Time.news Editor: Interesting point. The article mentions that the government has implemented stricter regulations on household loans, which might be contributing to this rise in lending thresholds. Can you elaborate on how regulatory measures impact interest rates in this context?
Dr. Kim So-yeon: Certainly. When regulations tighten, lenders often perceive an increased risk associated with household loans. As a result, they might raise their interest rates to safeguard against potential defaults, despite a lower base rate. This creates a paradox where the intent of easing monetary policy to stimulate borrowing is undercut by precautionary measures from banks responding to perceived risks.
Time.news Editor: So, it appears that while the base interest rate cut intended to alleviate financial pressure on households, banks are reacting in the opposite manner due to regulatory pressures. What are your thoughts on the Bank of Korea’s assertion that short-term interest rates are decreasing in response to the base rate cut?
Dr. Kim So-yeon: Deputy Director Park’s comments highlight a critical differentiation between short-term and long-term interest rates. While short-term rates may be declining, it’s essential to recognize that the rates connected to household loans often reflect longer-term risks, leading to a discrepancy. Therefore, while the base rate cut may influence short-term lending rates, the same doesn’t automatically apply to household mortgages, which remain under pressure from market sentiment.

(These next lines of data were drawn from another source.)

-- ==== Sys2Proof/Tests/Slice0.lean ====
section
/-! SUPPORT. Tests of single commands against the spec's own examples, and for every statement with hypotheses a
concrete state and operands that meet them. -/

namespace Sys2Proof.Tests

open Sys2Proof.Machine

-- One theorem at a time: each test is a kernel evaluation, and many at once take more threads than memory allows.
set_option Elab.async false

/-! ## Helpers -/

/-- A slot of n bits with value v and padding count pad, in canonical form. -/
def slotOf (W n v pad : Nat) : Slot :=
  { words := (List.range (n / W + 1)).map fun k => BitVec.ofNat 64 (v / 2 ^ (W * k) % 2 ^ W)
    used := n % W
    pad := BitVec.ofNat 32 pad }

/-- A block with words of W bits, three slots of n words and these slots, ARG and IDX. -/
def block (W n : Nat) (slots : List Slot) (arg : BitVec 64) (idx : BitVec 32) : State :=
  { State.resetWith { wordWidth := W, nbuf := 3, nw := n, base := 0x1000 } with slots := slots, arg := arg, idx := idx }

/-- Three slots of 64-bit words with these bit counts, values and padding counts, and IDX. -/
def wide (n v pad n' v' pad' : Nat) (idx : BitVec 32) : State :=
  block 64 4 [slotOf 64 n v pad, slotOf 64 n' v' pad', slotOf 64 0 0 0] 0 idx

/-- Three slots of 8-bit words (capacity 31 bits): slot 0 with n bits of value v, slot 1 full, slot 2 empty. -/
def narrow (n v pad : Nat) (arg : BitVec 64) (idx : BitVec 32) : State :=
  block 8 4 [slotOf 8 n v pad, slotOf 8 31 0x12345678 0, slotOf 8 0 0 0] arg idx

/-- RESULT and LAST_ERR after a command. -/
def answer (i : Instr) (s : State) : Option (Nat × Nat) :=
  match exec i s with
  | .next t => some (t.result.toNat, t.lastErr.toNat)
  | _ => none

/-- LAST_ERR and ERR_CHAR after a command. -/
def failure (i : Instr) (s : State) : Option (Nat × Nat) :=
  match exec i s with
  | .next t => some (t.lastErr.toNat, t.errChar.toNat)
  | _ => none

/-- Slot d after some commands. -/
def slotAfter (is : List Instr) (d : Nat) (s : State) : Option Slot :=
  match is with
  | [] => some (s.slotAt d)
  | i :: rest =>
    match exec i s with
    | .next t => slotAfter rest d t
    | _ => none

/-! ## Commands the format cannot spell (30_encoding.md R70 to R72) -/

theorem test_illformed_slot_D : (Instr.clear 16).WellFormed = false := by decide
theorem test_illformed_slot_D_with_width : (Instr.addbits 16 0).WellFormed = false := by decide
theorem test_illformed_slot_D_of_xor : (Instr.xor 16 0 0).WellFormed = false := by decide
theorem test_illformed_slot_A : (Instr.xor 0 16 0).WellFormed = false := by decide
theorem test_illformed_slot_A_of_rkxor : (Instr.rkxor 0 16).WellFormed = false := by decide
theorem test_illformed_slot_B : (Instr.xor 0 0 16).WellFormed = false := by decide
theorem test_illformed_width : (Instr.getbits 0 256).WellFormed = false := by decide
theorem test_illformed_value : (Instr.v2cHex 256).WellFormed = false := by decide
theorem test_wellformed_limits : (Instr.xor 15 15 15).WellFormed = true ∧ (Instr.addbits 15 255).WellFormed = true :=
  by decide

/-! ## Words written out from the encodings of 30_encoding.md R75 -/

theorem test_decode_clear :
    decode 0b0000_00000000_0000_0000_0001_00000001#32 = .ok (.clear 1) := by decide
theorem test_decode_addbit :
    decode 0b0000_00000001_0000_0000_1001_00000010#32 = .ok (.addbit 9 true) := by decide
theorem test_decode_addbits :
    decode 0b0000_10100101_0000_0000_0010_00000011#32 = .ok (.addbits 2 0xA5) := by decide
theorem test_decode_getbits :
    decode 0b0000_00001100_0000_0000_0101_00000100#32 = .ok (.getbits 5 12) := by decide
theorem test_decode_getbyte :
    decode 0b0000_00000000_0000_0000_1111_00000101#32 = .ok (.getbyte 15) := by decide
theorem test_decode_setbyte :
    decode 0b0000_01000001_0000_0000_0011_00000110#32 = .ok (.setbyte 3 0x41) := by decide
theorem test_decode_numbits :
    decode 0b0000_00000000_0000_0000_0100_00000111#32 = .ok (.numbits 4) := by decide
theorem test_decode_numbytes :
    decode 0b0000_00000000_0000_0000_0110_00001000#32 = .ok (.numbytes 6) := by decide
theorem test_decode_padbits :
    decode 0b0000_00000000_0000_0000_0111_00001001#32 = .ok (.padbits 7) := by decide
theorem test_decode_decBin :
    decode 0b0000_00110001_0000_0000_0001_00010000#32 = .ok (.decBin 1 0x31) := by decide
theorem test_decode_decHex :
    decode 0b0000_01100011_0000_0000_0010_00010001#32 = .ok (.decHex 2 0x63) := by decide
theorem test_decode_decB64 :
    decode 0b0000_01011001_0000_0000_0001_00010010#32 = .ok (.decB64 1 0x59) := by decide
theorem test_decode_decAsc :
    decode 0b0000_11111110_0000_0000_1000_00010011#32 = .ok (.decAsc 8 0xFE) := by decide
theorem test_decode_enclenBin :
    decode 0b0000_00000000_0000_0000_0001_00011000#32 = .ok (.enclenBin 1) := by decide
theorem test_decode_encBin :
    decode 0b0000_00000000_0000_0000_0010_00011001#32 = .ok (.encBin 2) := by decide
theorem test_decode_enclenHex :
    decode 0b0000_00000000_0000_0000_0011_00011010#32 = .ok (.enclenHex 3) := by decide
theorem test_decode_encHex :
    decode 0b0000_00000000_0000_0000_0100_00011011#32 = .ok (.encHex 4) := by decide
theorem test_decode_enclenB64 :
    decode 0b0000_00000000_0000_0000_0101_00011100#32 = .ok (.enclenB64 5) := by decide
theorem test_decode_encB64 :
    decode 0b0000_00000000_0000_0000_0110_00011101#32 = .ok (.encB64 6) := by decide
theorem test_decode_enclenAsc :
    decode 0b0000_00000000_0000_0000_0111_00011110#32 = .ok (.enclenAsc 7) := by decide
theorem test_decode_encAsc :
    decode 0b0000_00000000_0000_0000_1000_00011111#32 = .ok (.encAsc 8) := by decide
theorem test_decode_xor :
    decode 0b0000_00000000_0101_1001_0010_00100000#32 = .ok (.xor 2 9 5) := by decide
theorem test_decode_rkxor :
    decode 0b0000_00000000_0000_1100_0001_00100001#32 = .ok (.rkxor 1 12) := by decide
theorem test_decode_c2vHex :
    decode 0b0000_01100011_0000_0000_0000_00110000#32 = .ok (.c2vHex 0x63) := by decide
theorem test_decode_v2cHex :
    decode 0b0000_00001010_0000_0000_0000_00110001#32 = .ok (.v2cHex 10) := by decide
theorem test_decode_c2vB64 :
    decode 0b0000_00101111_0000_0000_0000_00110010#32 = .ok (.c2vB64 0x2F) := by decide
theorem test_decode_v2cB64 :
    decode 0b0000_00011010_0000_0000_0000_00110011#32 = .ok (.v2cB64 26) := by decide

theorem test_reject_opcode_zero :
    decode 0b0000_00000000_0000_0000_0000_00000000#32 = .error .unassignedOpcode := by decide
theorem test_reject_opcode_gap :
    decode 0b0000_00000000_0000_0000_0000_00001010#32 = .error .unassignedOpcode := by decide
theorem test_reject_reserved_bit :
    decode 0b1000_00000000_0000_0000_0000_00000001#32 = .error .reservedBits := by decide
theorem test_reject_unused_A :
    decode 0b0000_00000000_0000_0001_0000_00000001#32 = .error .unusedField := by decide
theorem test_reject_unused_B :
    decode 0b0000_00000000_0001_0000_0000_00100001#32 = .error .unusedField := by decide
theorem test_reject_unused_D :
    decode 0b0000_00000000_0000_0000_0001_00110000#32 = .error .unusedField := by decide
theorem test_reject_unused_imm8 :
    decode 0b0000_00000001_0000_0000_0000_00000111#32 = .error .unusedField := by decide
theorem test_reject_addbit_imm8 :
    decode 0b0000_00000010_0000_0000_0000_00000010#32 = .error .unusedField := by decide

theorem test_table_word : decodeTableWord 32 0x00100002 = some (.addbit 0 true) := by decide

/-- A word placed by `withFetchWord` is the first command after reset. -/
theorem test_fetch : step (State.reset.withFetchWord 32 0x06300030) =
    exec (.c2vHex 0x63) (State.reset.latchWord 0x06300030#32) := by rfl

theorem test_fetch_illegal : (match step (State.reset.withFetchWord 32 0) with
    | .next t => t.lastErr.toNat
    | _ => 0) = 1 := by decide +kernel

/-- The words of 95_test_vectors.md in the assembler syntax of 30_encoding.md R81. -/
theorem test_asm : Transaction.asm State.reset (Transaction.indexed (.getbits 0 12) 4) = "GETBITS b0, #12, @4" := by
  decide +kernel

/-! ## Single commands: the examples of 40_char_codecs.md to 43_xor.md -/

/-- R120. -/
theorem test_clear : slotAfter [.clear 1] 1 (wide 0 0 0 24 0x610000 16 0) = some (slotOf 64 0 0 0) := by
  decide +kernel
/-- R71. -/
theorem test_clear_no_slot : failure (.clear 3) (wide 0 0 0 0 0 0 0) = some (2, 0) := by
  decide +kernel
/-- R121. -/
theorem test_addbit :
    slotAfter [.addbit 0 true, .addbit 0 false] 0 (wide 0 0 0 0 0 0 0) = some (slotOf 64 2 0b01 0) := by
  decide +kernel
/-- R121: a new zero word is appended. -/
theorem test_addbit_fills_the_word :
    slotAfter [.addbit 0 true] 0 (narrow 7 0 0 0 0) = some { words := [0x80, 0], used := 0, pad := 0 } := by
  decide +kernel
/-- R123, the first half of its example. -/
theorem test_addbits :
    slotAfter [.addbits 0 4] 0 (block 64 4 [slotOf 64 4 0xC 0, slotOf 64 0 0 0, slotOf 64 0 0 0] 1 0) =
    some (slotOf 64 8 0x1C 0) := by
  decide +kernel
/-- R124. -/
theorem test_addbits_value : failure (.addbits 0 4) (narrow 0 0 0 0x10 0) = some (4, 0) := by
  decide +kernel
/-- R125. -/
theorem test_getbits : answer (.getbits 0 3) (wide 8 0x1C 0 0 0 0 2) = some (7, 0) := by
  decide +kernel
/-- R222: WIDTH before RANGE. -/
theorem test_getbits_width : failure (.getbits 0 70) (wide 8 0x1C 0 0 0 0 99) = some (3, 0) := by
  decide +kernel
/-- R126. -/
theorem test_getbyte : answer (.getbyte 0) (wide 16 0x6162 0 0 0 0 0) = some (0x61, 0) := by
  decide +kernel
/-- R126. -/
theorem test_getbyte_fraction : answer (.getbyte 0) (wide 12 0xABC 0 0 0 0 0) = some (0xAB, 0) := by
  decide +kernel
/-- R127. -/
theorem test_setbyte : slotAfter [.setbyte 0 0x41] 0 (wide 16 0x6162 0 0 0 0 1) = some (slotOf 64 16 0x6141 0) := by
  decide +kernel
/-- R127. -/
theorem test_setbyte_range : failure (.setbyte 0 0x41) (wide 16 0x6162 0 0 0 0 2) = some (6, 0) := by
  decide +kernel
/-- R128. -/
theorem test_numbits : answer (.numbits 0) (wide 24 0x610000 16 0 0 0 0) = some (24, 0) := by
  decide +kernel
/-- R129. -/
theorem test_numbytes : answer (.numbytes 0) (wide 12 0xABC 0 0 0 0 0) = some (1, 0) := by
  decide +kernel
/-- R130. -/
theorem test_padbits : answer (.padbits 0) (wide 24 0x610000 16 0 0 0 0) = some (16, 0) := by
  decide +kernel
/-- R161. -/
theorem test_decBin : slotAfter [.decBin 0 0x31] 0 (wide 0 0 0 0 0 0 0) = some (slotOf 64 1 1 0) := by
  decide +kernel
/-- R161. -/
theorem test_decBin_space : failure (.decBin 0 0x20) (wide 0 0 0 0 0 0 0) = some (5, 0x20) := by
  decide +kernel
/-- R162. -/
theorem test_decHex :
    slotAfter [.decHex 0 0x63, .decHex 0 0x31] 0 (wide 0 0 0 0 0 0 0) = some (slotOf 64 8 0x1C 0) := by
  decide +kernel
/-- R162. -/
theorem test_decHex_uppercase : failure (.decHex 0 0x41) (wide 0 0 0 0 0 0 0) = some (5, 0x41) := by
  decide +kernel
/-- R163. -/
theorem test_decB64_padding : slotAfter [.decB64 0 0x3D] 0 (wide 0 0 0 0 0 0 0) = some (slotOf 64 6 0 8) := by
  decide +kernel
/-- R163. -/
theorem test_decB64_line_feed : slotAfter [.decB64 0 0x0A] 0 (wide 6 0x15 0 0 0 0 0) = some (slotOf 64 6 0x15 0) := by
  decide +kernel
/-- R164. -/
theorem test_decAsc : slotAfter [.decAsc 0 0x61] 0 (wide 0 0 0 0 0 0 0) = some (slotOf 64 8 0x61 0) := by
  decide +kernel
/-- R54. -/
theorem test_decAsc_full : failure (.decAsc 0 0x61) (narrow 24 0 0 0 0) = some (10, 0) := by
  decide +kernel
/-- R172. -/
theorem test_enclenBin : answer (.enclenBin 0) (wide 24 0x610000 16 0 0 0 0) = some (24, 0) := by
  decide +kernel
/-- R173. -/
theorem test_encBin : answer (.encBin 0) (wide 8 0x1C 0 0 0 0 3) = some (0x31, 0) := by
  decide +kernel
/-- R174. -/
theorem test_enclenHex : answer (.enclenHex 0) (wide 24 0x610000 16 0 0 0 0) = some (2, 0) := by
  decide +kernel
/-- R175. -/
theorem test_encHex : answer (.encHex 0) (wide 24 0x610000 16 0 0 0 0) = some (0x36, 0) := by
  decide +kernel
/-- R222: GROUP before RANGE. -/
theorem test_encHex_group : failure (.encHex 0) (wide 3 5 0 0 0 0 99) = some (9, 0) := by
  decide +kernel
/-- R176. -/
theorem test_enclenB64 : answer (.enclenB64 0) (wide 24 0x610000 16 0 0 0 0) = some (4, 0) := by
  decide +kernel
/-- R176. -/
theorem test_enclenB64_group : failure (.enclenB64 0) (wide 8 0x61 0 0 0 0 0) = some (9, 0) := by
  decide +kernel
/-- R177. -/
theorem test_encB64 : answer (.encB64 0) (wide 24 0x610000 16 0 0 0 1) = some (0x51, 0) := by
  decide +kernel
/-- R177. -/
theorem test_encB64_padding : answer (.encB64 0) (wide 24 0x610000 16 0 0 0 2) = some (0x3D, 0) := by
  decide +kernel
/-- R178. -/
theorem test_enclenAsc : answer (.enclenAsc 0) (wide 24 0x616200 8 0 0 0 0) = some (2, 0) := by
  decide +kernel
/-- R179. -/
theorem test_encAsc : answer (.encAsc 0) (wide 24 0x616200 8 0 0 0 1) = some (0x62, 0) := by
  decide +kernel
/-- R179. -/
theorem test_encAsc_range : failure (.encAsc 0) (wide 24 0x616200 8 0 0 0 2) = some (6, 0) := by
  decide +kernel
/-- R200. -/
theorem test_xor : slotAfter [.xor 2 0 1] 2 (wide 8 0x1C 0 8 0x68 0 0) = some (slotOf 64 8 0x74 0) := by
  decide +kernel
/-- R200. -/
theorem test_xor_size : failure (.xor 2 0 1) (wide 8 0x1C 0 7 0x68 0 0) = some (7, 0) := by
  decide +kernel
/-- R201. -/
theorem test_rkxor :
    slotAfter [.rkxor 0 1] 0 (wide 32 0x4275726E 0 24 0x494345 0 0) = some (slotOf 64 32 0x0b363727 0) := by
  decide +kernel
/-- R201. -/
theorem test_rkxor_empty_key : failure (.rkxor 0 1) (wide 32 0x4275726E 0 7 0x49 0 0) = some (8, 0) := by
  decide +kernel
/-- R102. -/
theorem test_c2vHex : answer (.c2vHex 0x63) (wide 0 0 0 0 0 0 0) = some (12, 0) := by
  decide +kernel
/-- R102. -/
theorem test_c2vHex_uppercase : failure (.c2vHex 0x41) (wide 0 0 0 0 0 0 0) = some (5, 0x41) := by
  decide +kernel
/-- R103. -/
theorem test_v2cHex : answer (.v2cHex 10) (wide 0 0 0 0 0 0 0) = some (0x61, 0) := by
  decide +kernel
/-- R103. -/
theorem test_v2cHex_value : failure (.v2cHex 16) (wide 0 0 0 0 0 0 0) = some (4, 0) := by
  decide +kernel
/-- R104. -/
theorem test_c2vB64 : answer (.c2vB64 0x2F) (wide 0 0 0 0 0 0 0) = some (63, 0) := by
  decide +kernel
/-- R104. -/
theorem test_c2vB64_padding : failure (.c2vB64 0x3D) (wide 0 0 0 0 0 0 0) = some (5, 0x3D) := by
  decide +kernel
/-- R105. -/
theorem test_v2cB64 : answer (.v2cB64 26) (wide 0 0 0 0 0 0 0) = some (0x61, 0) := by
  decide +kernel
/-- R105. -/
theorem test_v2cB64_value : failure (.v2cB64 64) (wide 0 0 0 0 0 0 0) = some (4, 0) := by
  decide +kernel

Time.news Editor: It’s certainly complex. The article also mentions a ‘balloon effect,’ where borrowers are shifting their demand toward non-bank financial sectors to escape stringent regulations. How significant is this trend and what implications does it have for the overall financial system?
Dr. Kim So-yeon: This ‘balloon effect’ can pose serious risks to financial stability. As households seek loans from non-banking sectors, potentially less regulated environments, they might encounter higher costs and less oversight. While this might provide immediate relief, it can lead to an increased risk of over-leveraging, which can ultimately strain the financial sector if borrowers struggle with repayments.
Time.news Editor: It sounds like the situation warrants a careful analysis going forward. In light of these developments, how should the government and the Bank of Korea adapt their strategies to ensure that monetary policies effectively stimulate borrowing while managing risks?
Dr. Kim So-yeon: It’s crucial for policymakers to enhance communication and transparency regarding the goals and anticipated outcomes of monetary policy changes. Additionally, they may need to reassess regulatory frameworks to ensure they don’t inadvertently stifle the benefits of rate cuts. A balanced approach that fosters responsible lending while protecting consumers and maintaining financial stability will be key to navigating these challenges successfully.
Time.news Editor: Thank you, Dr. Kim, for sharing your insights. It’s clear that while the monetary policy shift was a step toward easing financial pressures, the interplay between regulations, market responses, and borrower behavior is leaving many questions unanswered. We appreciate your expertise on this subject.
Dr. Kim So-yeon: Thank you for having me. It’s a challenging yet fascinating time for financial policy in Korea, and I look forward to seeing how these dynamics evolve.